Не говорите: "множество грехов остается таким же, независимо от того, прощается грех или нет, поскольку прощение ничего ни отнимает, ни прибавляет". Лучше ответьте на вопрос: "Разве тот, кто без любви отвергает прощение, не увеличивает множество грехов – только тем, что это его непрощение становится еще одним грехом, что тем не менее верно и должно быть учтено?" Но сейчас мы не будем заострять на этом внимание. Разве нет тайной связи между грехом и прощением? Когда грех не прощается, он требует наказания, он взывает к людям или к Богу о наказании, но когда грех взывает о наказании, он выглядит совсем иначе, гораздо больше, чем когда тот самый же грех прощен. Неужели это только обман зрения? Нет, это действительно так. Это, используя довольно несовершенный пример, не обман зрения, что рана, которая выглядит так ужасно, после того, как доктор промыл ее и обработал, выглядит менее ужасно, хотя это та же самая рана. Что же тогда делает тот, кто оказывается от прощения? Он умножает грех, он заставляет его казаться еще большим. И далее, прощение отнимает жизнь у греха, но отрицание прощения питает грех. Поэтому даже если не появился никакой новый грех, если сохраняется тот же старый грех, множество грехов на самом деле увеличивается. Когда грех сохраняется, действительно возникает новый грех, ибо грех умножается через грех, то, что грех сохраняется – на самом деле новый грех. И этот новый грех вы могли бы предотвратить, с любовью прощая, снимая старый грех, как поступает любящий, который скрывает множество грехов.
Любовь покрывает множество грехов, ибо любовь препятствует появлению греха на свет, душит его при рождении.
Даже если в отношении того или иного предприятия, работы, которую человек хочет выполнить, у него все готово, нужно дождаться еще одного момента – повода. То же и с грехом: когда он есть в человеке, он ждет повода проявить себя.
Повод может быть самый разный. Писание говорит, то грех берет повод от заповеди или от запрета. Сам факт того, что что-то заповедано или запрещено, становится поводом, а не повод породил грех, ибо повод никогда ничего не производит. Повод – это посредник, брокер, просто помогающий в обороте, он служит поводом только тому, что уже было принесено, что в ином смысле уже существовало именно как возможность. Заповедь, запрет искушает именно желанием ограничить зло, и если грех берет повод, он берет его, потому что запрет и есть повод. Так что повод – это как бы ничто, нечто стремительное, проходящее между грехом и запретом, в определенном смысле он принадлежит обоим, тогда как в другом смысле он как бы не существовал, хотя опять же ничто из существующего не возникло без повода.

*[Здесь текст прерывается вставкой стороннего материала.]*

-- ==== Sys2Proof/Machine/Boot.lean ====
section
/-! DEFINITION. Start-up: the boot sequence (R65), the configuration image (R78 to R91), RECOVERY (R92 to R96) and the
events of the boot. -/

namespace Sys2Proof.Machine

/-! ### Trailer and Colophon -/

/-- TARGET codes of the table of R81, with INSTANCE in range. -/
def targetOk (target inst : Nat) : Bool :=
  decide (1 ≤ target) && decide (target ≤ 0x10) && (if target = 8 then decide (inst ≤ 1) else inst == 0)

/-- Is the target code one of R81? -/
def targetKnown (target : Nat) : Bool := decide (1 ≤ target) && decide (target ≤ 0x10)

/-- The section entries of a Colophon body (R81). -/
def sectTable (c : List Byte) : List SectEntry :=
  (List.range (numAt c 0x0A 2)).map (fun i =>
    let o := 32 + 16 * i
    { idx := i, target := numAt c o 1, inst := numAt c (o + 1) 1, sflags := numAt c (o + 2) 2
      offset := numAt c (o + 4) 4, length := numAt c (o + 8) 4, scrc := numAt c (o + 12) 4 })

/-- The checks 0x01 to 0x03 of R89 on the trailer: the failure code, 0 for none. -/
def trailerCheck (t : List Byte) : Nat :=
  if numAt t 0 4 ≠ 0x4F435354 then 1
  else if crc32 (t.take 12) ≠ numAt t 12 4 then 2
  else if numAt t 4 2 ≠ 1 ∧ numAt t 4 2 ≠ 2 then 3 else 0

/-- REVMASK, FLAGS and the reserved fields of the Colophon header (check 0x06). -/
def colophonFields (fmt : Nat) (c : List Byte) : Bool :=
  let rev := numAt c 0x0C 2
  numAt c 0x08 2 == 0x6440 && (rev == 0 || (fmt == 2 && bit rev 3))
    && decide (numAt c 0x0E 2 < 2) && numAt c 0x14 12 == 0

/-- The checks 0x04 to 0x07 of R89 on the Colophon body. -/
def colophonCheck (t c : List Byte) : Nat :=
  let fmt := numAt t 4 2
  let n := numAt c 0x0A 2
  if numAt t 6 2 ≠ 32 + 16 * n ∨ (if fmt = 1 then 32 else 64) < n then 4
  else if crc32 c ≠ numAt t 8 4 then 5
  else if !colophonFields fmt c then 6
  else if crc64 (c.drop 8) ≠ numAt c 0 8 then 7 else 0

/-- Bounds of a section (R83); `stop` is where section data ends in the slot. -/
def sectIn (stop : Nat) (e : SectEntry) : Bool :=
  e.offset % 16 == 0 && e.length % 4 == 0 && decide (e.offset + e.length ≤ stop)

/-- Two sections overlap. An empty section whose offset lies inside another one counts as overlapping it, which the
manual leaves open.
(DESIGN CHOICE, log entry 125, unsafe.) -/
def sectsMeet (a b : SectEntry) : Bool :=
  decide (a.offset < b.offset + b.length) && decide (b.offset < a.offset + a.length)

/-- The first entry that fails check 0x08: out of bounds, or overlapping an earlier one; `done` are those before it.
(DEDUCED, log entry 30, unsafe.) -/
def boundsBad (stop : Nat) : List SectEntry → List SectEntry → Option Nat
  | _, [] => none
  | done, e :: r => if !sectIn stop e || done.any (sectsMeet e) then some e.idx else boundsBad stop (e :: done) r

/-- The fields of an entry (check 0x09). -/
def entryOk (fmt : Nat) (e : SectEntry) : Bool :=
  decide (e.sflags < 2) && (fmt == 2 || e.sflags == 0)
    && (targetOk e.target e.inst || (!targetKnown e.target && e.sflags == 1))

/-- The checks 0x01 to 0x09: failure code and section index, or no failure. -/
def headCheck (t c : List Byte) : Option (Nat × Nat) :=
  let tab := sectTable c
  if trailerCheck t ≠ 0 then some (trailerCheck t, 0xFF)
  else if colophonCheck t c ≠ 0 then some (colophonCheck t c, 0xFF)
  else match boundsBad (0x80000 - 16 - numAt t 6 2) [] tab with
    | some i => some (8, i)
    | none => (tab.find? (fun e => !entryOk (numAt t 4 2) e)).map (fun e => (9, e.idx))

/-- The header's Colophon is as long as its trailer says, where the trailer is sound. -/
def headerFits (h : SlotHeader) : Bool :=
  h.wf && (trailerCheck h.trailer != 0 || h.colophon.length == numAt h.trailer 6 2)

/-! ### Records -/

/-- A register of which no bit can be written. -/
def RegRow.readOnly (r : RegRow) : Bool := r.rw == 0 && r.rwl == 0 && r.w1c == 0 && r.wo == 0

/-- The register at `a` is one of which no bit can be written. -/
def readOnlyReg (a : Nat) : Bool :=
  match findReg a with
  | some r => r.readOnly
  | none => false

/-- Addresses of the memory windows that a target owns.
(DEDUCED, log entry 31, unsafe.) -/
def targetMem (target a : Nat) : Bool :=
  match target with
  | 4 => decide (0x1C0000 ≤ a) && decide (a < 0x1E0000)
  | 6 => (decide (0x100000 ≤ a) && decide (a < 0x1C0000)) || (decide (0x1E0000 ≤ a) && decide (a < 0x200000))
  | 7 => decide (a < 0x100000)
  | _ => false

/-- Addresses of a target's register block. -/
def targetRegs (target inst a : Nat) : Bool :=
  let o := a % 0x10000
  decide (0x40000000 ≤ a) && decide (a < 0x400F0000) && (match target with
    | 8 => blockOf a == 7 && o / 0x8000 == inst
    | 0xE => blockOf a == 0xD && decide (o < 0x8000)
    | 0xF => blockOf a == 0xD && decide (0x8000 ≤ o)
    | 0x10 => blockOf a == 0xE
    | _ => blockOf a + 1 == target)

/-- Words within its space that an image record may not touch (R336, R408, R511, R550, R578, R601). -/
def imageBarred (target a : Nat) : Bool :=
  let o := a % 0x10000
  match target with
  | 6 => decide (0x125000 ≤ a) && decide (a < 0x125200) && decide (0x18 ≤ a % 64) && decide (a % 64 < 0x24)
  | 8 => readOnlyReg a || (decide (0x4000 ≤ o % 0x8000) && decide (o % 0x8000 < 0x6800))
      || objOffset a == some 8 || objOffset a == some 0xC
  | 0xB => decide (0x100 ≤ o) && decide (o < 0x200)
  | 0xD => readOnlyReg a
  | 0xE => readOnlyReg a || (decide (0x4000 ≤ o) && decide (o < 0x8000))
  | 0xF => readOnlyReg a
  | 0x10 => a != F.SVC_IRQEN_ROEN.addr
  | _ => false

/-- A record of the target may touch the word at `a` (R85); `ram` says that the image is staged in shared RAM (R95).
(DEDUCED, log entry 30, unsafe; DEDUCED, log entry 31, unsafe.) -/
def recordMay (ram : Bool) (target inst a : Nat) : Bool :=
  (targetMem target a || targetRegs target inst a) && !imageBarred target a
    && !(ram && decide (0x80000 ≤ a) && decide (a < 0x100000))

/-- The bits of a memory word that an image record sets; the word FFSRC of a slot is a limit in a HYST one, and loses
its reserved bits when the image is in use otherwise (`State.trimFfsrc`). -/
def State.imageMask (s : State) (a : Nat) : Nat :=
  match s.memAcc a with
  | .plain m => m
  | .shadowed m => m
  | .engine m => if a < 0x108000 ∧ a % 64 = 0x10 then full else m
  | .almanac m => if a < 0x20000 ∧ a % 32 = 12 then 0x01FFFFFF else m
  | .readOnly => 0
  | .generator _ m => m
  | .capture => 0xF01FFFFF
  | .value _ => full

/-- An image record writes a memory word (R84). Loop state words that it writes are noted (R219). -/
def State.imageMem (s : State) (a w : Nat) : State :=
  let s := s.setM a (andN w (s.imageMask a))
  if 0x120000 ≤ a ∧ a < 0x124000 then { s with boot := { s.boot with wrote := a :: s.boot.wrote } } else s

/-- Bits of an object's word that a write may set (R386).
(DEDUCED, log entry 46, unsafe.) -/
def objMask (o : Nat) : Nat := if o = 0 then 0x7FFFFFFF else if o = 4 then 0x37F else full

/-- An image record writes a register (R86): both copies of a shadowed one, and RWL fields. A clear register clears, and a
write of LDG_CNTk_SEL sets its counter to 0, as a master's does (R20, R555). `idx` is its section. -/
def State.imageReg (s : State) (idx a w : Nat) : State :=
  if a = F.CRT_FRAMECFG_NF.addr then
    let s := s.setF F.CRT_FRAMECFG_NF (w % 65536)
    s.setF F.CRT_FRAMECFG_NCE s.nce
  else if !(counterList a).isEmpty then s.counterClr a w
  else if a = F.LDG_CLR.addr then s.ledgerClr w
  else if a = F.FOL_PROT_BP.addr then s.protImage (w % 4)
  else if a = F.FOX_VREQ_N.addr then s.setN (w % 32)
  else
    match findReg a with
    | none =>
      (match objOffset a with
      | some o => if blockOf a = 7 then s.wr a (andN w (objMask o)) else s
      | none => s)
    | some r =>
      let m := orN r.rw r.rwl
      let s := s.wr a (andNot (s.rd a) m + andN w m)
      let s := s.each (List.range 6) (fun t g => if a = (F.PWM_G_ANGLE g).addr then t.angleWritten g else t)
      let s := s.each (List.range 4) (fun t n =>
        if a = (F.PNL_COMBO_CFG_EN n).addr ∨ a = (F.PNL_COMBO_KEYS_USED0 n).addr then t.comboWritten n else t)
      let s := s.each (List.range 32) (fun t k => if a = (F.LDG_CNT_SEL_SRC k).addr then t.ledgerZero k else t)
      s.each (List.range 4) (fun t k =>
        if a = (F.FOL_ENPT_EN k).addr then
          { t with boot := { t.boot with enpt := updAt t.boot.enpt k (fun _ => idx) } }
        else t)

/-- An image record writes the word at `a`: its working copy, and its shadow, in which nothing waits any more (R86). -/
def State.imageWrite (s : State) (idx a w : Nat) : State :=
  let s := { s with shadow := s.shadow.filter (fun e => e.1 != a) }
  if inMem a then s.imageMem a w else s.imageReg idx a w

/-- The words of a record are written from `a` onward; false when one lies outside the target's space. -/
def State.recordWords (s : State) (ram : Bool) (e : SectEntry) : Nat → List Nat → State × Bool
  | _, [] => (s, true)
  | a, w :: r =>
    if recordMay ram e.target e.inst a then State.recordWords (s.imageWrite e.idx a w) ram e (a + 4) r
    else (s, false)

/-- The little-endian words that a list of bytes spells. -/
def wordsOf : Nat → List Byte → List Nat
  | 0, _ => []
  | n + 1, l => leNat (l.take 4) :: wordsOf n (l.drop 4)

/-- The records of a section are applied one after another (R84); false at the first that fails check 0x0A. `fuel`
bounds their number.
(DEDUCED, log entry 30, unsafe.) -/
def State.records (s : State) (ram : Bool) (e : SectEntry) : Nat → List Byte → State × Bool
  | 0, l => (s, l.isEmpty)
  | fuel + 1, l =>
    if l.isEmpty then (s, true)
    else
      let a := numAt l 0 4
      let kind := numAt l 4 1
      let n := numAt l 6 2
      let pay := if kind = 1 then n else 1
      if l.length < 8 + 4 * pay ∨ a % 4 ≠ 0 ∨ numAt l 5 1 ≠ 0 ∨ (kind ≠ 1 ∧ kind ≠ 2) then (s, false)
      else
        let ws := if kind = 1 then wordsOf n (l.drop 8) else List.replicate n (numAt l 8 4)
        let r := s.recordWords ram e a ws
        if r.2 then State.records r.1 ram e fuel (l.drop (8 + 4 * pay)) else r

/-! ### Checking and applying sections -/

/-- The structural check of a section's target (check 0x0C) after its records; `rest` are the sections to come. The
check sees the targets as written so far: PWM groups at 4× are judged with the N_F of the sections before, and not
again when a later CRT section writes another N_F, which the manual leaves open (R31).
(DEDUCED, log entry 30, unsafe; DESIGN CHOICE, log entry 124, unsafe.) -/
def State.targetCheck (s : State) (e : SectEntry) (rest : List SectEntry) : Bool :=
  match e.target with
  | 1 => s.crtOk
  | 3 => s.adcOk && !s.on F.ADC_CALCTL_PERM
  | 4 => s.seqOk
  | 5 => s.pwmOk
  | 6 => s.ceOk
  | 7 => s.almOk && rest.all (fun x => x.target != 6)
  | 8 => s.canOk e.inst (s.boot.seen.contains 9)
  | 9 => s.zpOk
  | 0xA => s.pairOk
  | 0xC => e.length == 0
  | 0xD => s.pnlOk
  | 0xE => s.ldgOk
  | 0xF => s.foxOk
  | _ => true

/-- One section is applied and checked: the code of the first failed check of 0x0A to 0x0C, 0 for none (R89). -/
def State.applySection (s : State) (ram : Bool) (e : SectEntry) (rest : List SectEntry) (b : List Byte) : State × Nat :=
  let r := s.records ram e b.length b
  if !r.2 then (r.1, 0xA)
  else if crc32 b ≠ e.scrc then (r.1, 0xB)
  else if !r.1.targetCheck e rest then (r.1, 0xC)
  else (r.1, 0)

/-- The checks after the last section: energy points against the whole slot (R511), then required targets (0x0D). -/
def State.slotCheck (s : State) : Option (Nat × Nat) :=
  let bad := [0, 1, 2, 3].find? (fun k =>
    s.on (F.FOL_ENPT_EN k) && s.ptType (s.f (F.FOL_ENPT_POINT k)) == 0)
  match bad with
  | some k => if s.folOk then none else some (0xC, s.boot.enpt.getD k 0)
  | none => if s.boot.seen.contains 1 then none else some (0xD, 0xFF)

/-- Boot values of loop states (R219). -/
def State.loopBoot (s : State) : State :=
  s.each s.enabledSlots (fun t i =>
    let a := lsAddr i
    let t := if s.boot.wrote.contains (a + 0x14) then t else t.setM (a + 0x14) (getBits (t.ld i 0) 6 2)
    if t.loopHyst i && !s.boot.wrote.contains (a + 0x10) then t.setM (a + 0x10) 0xFFFF0000 else t)

/-- The reserved bits of FFSRC at `a` read 0 where the slot is a BIQUAD one (R17, R230). -/
def State.trimFf (s : State) (a : Nat) : State :=
  match s.memAcc a with
  | .engine m => s.setM a (andN (s.mw a) m)
  | _ => s

/-- The reserved bits of FFSRC in every BIQUAD slot read 0 (R17, R230). -/
def State.trimFfsrc (s : State) : State :=
  let l := s.mem.filterMap (fun c =>
    if decide (0x100000 ≤ c.1) && decide (c.1 < 0x108000) && (c.1 % 64 == 0x12 || c.1 % 64 == 0x13) then
      some (c.1 / 4 * 4) else none)
  s.each l (·.trimFf ·)

/-- Step 5 starts (R66). -/
def State.toSelfTest (s : State) : State := (s.toStage .selfTest).phase 5

/-- The image in hand has passed every check: it is in use, and step 5 follows. -/
def State.imageUp (s : State) : State :=
  let src := s.boot.cur
  let s := s.setF F.BOOT_STAT_SOURCE src
  let s := s.setB F.BOOT_STAT_FALLBACK (src == 1 && !s.boot.alone && s.f F.BOOT_FAILA_CODE != 0)
  let s := s.setF F.BOOT_STAT_FORMAT s.boot.format
  let s := (s.setF (F.BOOT_FPRINT 0) s.boot.fprint).setF (F.BOOT_FPRINT 1) (s.boot.fprint / 2 ^ 32)
  (s.trimFfsrc.loopBoot.keepLoops).foxImage.toSelfTest

/-- The slot in hand has failed a check: recorded, and its state is to be cleared (R89, R90).
(DEDUCED, log entry 32, unsafe.) -/
def State.slotFail (s : State) (code sect : Nat) : State :=
  let k := s.boot.cur
  let s := if k = 1 then (s.setF F.BOOT_FAILB_CODE code).setF F.BOOT_FAILB_SECT sect
    else (s.setF F.BOOT_FAILA_CODE code).setF F.BOOT_FAILA_SECT sect
  let s := s.log 0x02 0x10 (code + 256 * sect) k none true
  { s with boot := { s.boot with stage := .clear, sects := [] } }

/-- After the last section: the slot passes or fails.
(DEDUCED, log entry 32, unsafe.) -/
def State.slotEnd (s : State) : State :=
  match s.slotCheck with
  | some (code, sect) => s.slotFail code sect
  | none => s.imageUp

/-- The reading of slot `k` (2: the staged image) starts with its trailer and Colophon.
(DEDUCED, log entry 32, unsafe.) -/
def State.slotStart (s : State) (k : Nat) (t c : List Byte) : State :=
  let s := if k = 1 then (s.setF F.BOOT_FAILB_CODE 0).setF F.BOOT_FAILB_SECT 0xFF
    else (s.setF F.BOOT_FAILA_CODE 0).setF F.BOOT_FAILA_SECT 0xFF
  let s := s.phase 4
  let tab := sectTable c
  let known := tab.filter (fun e => targetKnown e.target)
  let s := { s with boot := { s.boot with
    stage := .slot, cur := k, sects := known, seen := known.map (·.target), fprint := numAt c 0 8
    format := numAt t 4 2, enpt := [0, 0, 0, 0], wrote := [] } }
  match headCheck t c with
  | some (code, sect) => s.slotFail code sect
  | none => if known.isEmpty then s.slotEnd else s

/-- RECOVERY is entered (R92, R93). SOURCE reads 3, none, also after a staged image has failed, which the manual leaves
open.
(DEDUCED, log entry 35, unsafe; DESIGN CHOICE, log entry 126, unsafe.) -/
def State.enterRecovery (s : State) : State :=
  let s := (s.setF F.BOOT_STAT_RECOVERY 1).setF F.BOOT_STAT_SOURCE 3
  let s := (s.setF F.BOOT_STAT_FORMAT 0).setF F.BOOT_STAT_FALLBACK 0
  let s := (s.setF (F.BOOT_FPRINT 0) 0).setF (F.BOOT_FPRINT 1) 0
  let s := s.setF F.BOOT_RECSEL_POS 0
  let s := (s.setF (F.PNL_ENC_COUNT 0) 0).setF (F.PNL_ENC_COUNT 1) 0
  { s.toStage .recovery with boot := { s.boot with stage := .recovery, decided := false, rest := [], sects := [] } }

Заповедь, запрет – это повод. В еще более печальном смысле грех в других – повод, который порождает грех в каждом, кто соприкасается с ним. О, как часто достаточно необдуманного, бессмысленного, небрежного слова, чтобы дать повод для греха! Как часто от легкомысленного взгляда увеличивалось множество грехов! Не говоря уже о том, что человек живет в повседневной обстановке, где он не видит и не слышит ничего, кроме греха и нечестия, какой богатый повод для греха в нем, какой легкий переход между тем, чтобы давать повод и получать повод! Когда грех в человеке окружен грехом, разве не похоже, что он как будто в своей стихии? Подпитываемый постоянным поводом, он процветает и растет (если можно говорить о процветании в связи со злом), он становится все более и более злобным, он приобретает все более и более определенную форму (если в связи со злом можно говорить о приобретении формы, поскольку зло – это ложь и обман, а значит, не имеющее формы), он укрепляется все более и более даже несмотря на то, что его жизнь парит над бездной, то есть не имеет точки опоры.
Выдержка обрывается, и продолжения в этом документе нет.